Exercise requirements:
Please output exactly the lines of the material from the first through the line containing "r0).cfg = s.cfg := rfl", and nothing more.

----- Data excerpts

-- ==== Sys2Proof/Laws/State.lean ====
section
/-! SUPPORT. What each update of the state does to each field, so that no later proof unfolds a record update. -/

namespace Sys2Proof.Machine

@[simp] theorem State.respond_cfg (s : State) (st : Status) (r1 r0 : Word) : (s.respond st r1 r0).cfg = s.cfg := rfl
@[simp] theorem State.respond_hasher (s : State) (st : Status) (r1 r0 : Word) : (s.respond st r1 r0).hasher = s.hasher := rfl
@[simp] theorem State.respond_inReset (s : State) (st : Status) (r1 r0 : Word) : (s.respond st r1 r0).inReset = s.inReset := rfl
@[simp] theorem State.respond_rspPort (s : State) (st : Status) (r1 r0 : Word) : (s.respond st r1 r0).rspPort = s.rspPort ++ [{ st := st, r1 := r1, r0 := r0 }] := rfl
@[simp] theorem State.respond_input (s : State) (st : Status) (r1 r0 : Word) : (s.respond st r1 r0).input = s.input := rfl
@[simp] theorem State.respond_delivered (s : State) (st : Status) (r1 r0 : Word) : (s.respond st r1 r0).delivered = s.delivered := rfl

@[simp] theorem State.install_cfg (s : State) (seed m : Word) : (s.install seed m).cfg = s.cfg := rfl
@[simp] theorem State.install_hasher (s : State) (seed m : Word) : (s.install seed m).hasher = some { acc := seed, mreg := m } := rfl
@[simp] theorem State.install_inReset (s : State) (seed m : Word) : (s.install seed m).inReset = s.inReset := rfl
@[simp] theorem State.install_rspPort (s : State) (seed m : Word) : (s.install seed m).rspPort = s.rspPort := rfl
@[simp] theorem State.install_input (s : State) (seed m : Word) : (s.install seed m).input = s.input := rfl
@[simp] theorem State.install_delivered (s : State) (seed m : Word) : (s.install seed m).delivered = s.delivered := rfl

@[simp] theorem State.writeAcc_cfg (s : State) (h : Hasher) (v : Word) : (s.writeAcc h v).cfg = s.cfg := rfl
@[simp] theorem State.writeAcc_hasher (s : State) (h : Hasher) (v : Word) : (s.writeAcc h v).hasher = some { acc := v, mreg := h.mreg } := rfl
@[simp] theorem State.writeAcc_inReset (s : State) (h : Hasher) (v : Word) : (s.writeAcc h v).inReset = s.inReset := rfl
@[simp] theorem State.writeAcc_rspPort (s : State) (h : Hasher) (v : Word) : (s.writeAcc h v).rspPort = s.rspPort := rfl
@[simp] theorem State.writeAcc_input (s : State) (h : Hasher) (v : Word) : (s.writeAcc h v).input = s.input := rfl
@[simp] theorem State.writeAcc_delivered (s : State) (h : Hasher) (v : Word) : (s.writeAcc h v).delivered = s.delivered := rfl

@[simp] theorem State.clear_cfg (s : State) : (s.clear).cfg = s.cfg := rfl
@[simp] theorem State.clear_hasher (s : State) : (s.clear).hasher = none := rfl
@[simp] theorem State.clear_inReset (s : State) : (s.clear).inReset = s.inReset := rfl
@[simp] theorem State.clear_rspPort (s : State) : (s.clear).rspPort = [] := rfl
@[simp] theorem State.clear_input (s : State) : (s.clear).input = s.input := rfl
@[simp] theorem State.clear_delivered (s : State) : (s.clear).delivered = s.delivered := rfl

@[simp] theorem State.dropEvent_cfg (s : State) : (s.dropEvent).cfg = s.cfg := rfl
@[simp] theorem State.dropEvent_hasher (s : State) : (s.dropEvent).hasher = s.hasher := rfl
@[simp] theorem State.dropEvent_inReset (s : State) : (s.dropEvent).inReset = s.inReset := rfl
@[simp] theorem State.dropEvent_rspPort (s : State) : (s.dropEvent).rspPort = s.rspPort := rfl
@[simp] theorem State.dropEvent_input (s : State) : (s.dropEvent).input = s.input.tail := rfl
@[simp] theorem State.dropEvent_delivered (s : State) : (s.dropEvent).delivered = s.delivered := rfl

@[simp] theorem State.assertReset_cfg (s : State) : (s.assertReset).cfg = s.cfg := rfl
@[simp] theorem State.assertReset_hasher (s : State) : (s.assertReset).hasher = none := rfl
@[simp] theorem State.assertReset_inReset (s : State) : (s.assertReset).inReset = true := rfl
@[simp] theorem State.assertReset_rspPort (s : State) : (s.assertReset).rspPort = [] := rfl
@[simp] theorem State.assertReset_input (s : State) : (s.assertReset).input = s.input := rfl
@[simp] theorem State.assertReset_delivered (s : State) : (s.assertReset).delivered = s.delivered := rfl

@[simp] theorem State.offer_cfg (s : State) (cmd : CmdWord) : (s.offer cmd).cfg = s.cfg := rfl
@[simp] theorem State.offer_hasher (s : State) (cmd : CmdWord) : (s.offer cmd).hasher = s.hasher := rfl
@[simp] theorem State.offer_inReset (s : State) (cmd : CmdWord) : (s.offer cmd).inReset = false := rfl
@[simp] theorem State.offer_rspPort (s : State) (cmd : CmdWord) : (s.offer cmd).rspPort = s.rspPort := rfl
@[simp] theorem State.offer_input (s : State) (cmd : CmdWord) : (s.offer cmd).input = .command cmd :: s.input := rfl
@[simp] theorem State.offer_delivered (s : State) (cmd : CmdWord) : (s.offer cmd).delivered = s.delivered := rfl

@[simp] theorem State.releaseReset_of_inReset (s : State) (h : s.inReset = true) :
    s.releaseReset = { s.clear with inReset := false } := by simp [State.releaseReset, h]

@[simp] theorem State.releaseReset_of_released (s : State) (h : s.inReset = false) : s.releaseReset = s := by
  simp [State.releaseReset, h]

@[simp] theorem State.deliver_of_empty (s : State) (h : s.rspPort = []) : s.deliver = s := by
  simp [State.deliver, h]

@[simp] theorem State.deliver_of_cons (s : State) (r : Response) (rest : List Response) (h : s.rspPort = r :: rest) :
    s.deliver = { s with rspPort := rest, delivered := s.delivered ++ [r.encode s.cfg.width] } := by
  simp [State.deliver, h]

@[simp] theorem State.valid_eq_true (s : State) : s.valid = true ↔ ∃ h, s.hasher = some h := by
  simp [State.valid, Option.isSome_iff_exists]

@[simp] theorem State.valid_eq_false (s : State) : s.valid = false ↔ s.hasher = none := by
  simp [State.valid]

end Sys2Proof.Machine
end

----------

Completed exercise:
-- ==== Sys2Proof/Laws/State.lean ====
section
/-! SUPPORT. What each update of the state does to each field, so that no later proof unfolds a record update. -/

namespace Sys2Proof.Machine

@[simp] theorem State.respond_cfg (s : State) (st : Status) (r1 r0 : Word) : (s.respond st r1 r0).cfg = s.cfg := rfl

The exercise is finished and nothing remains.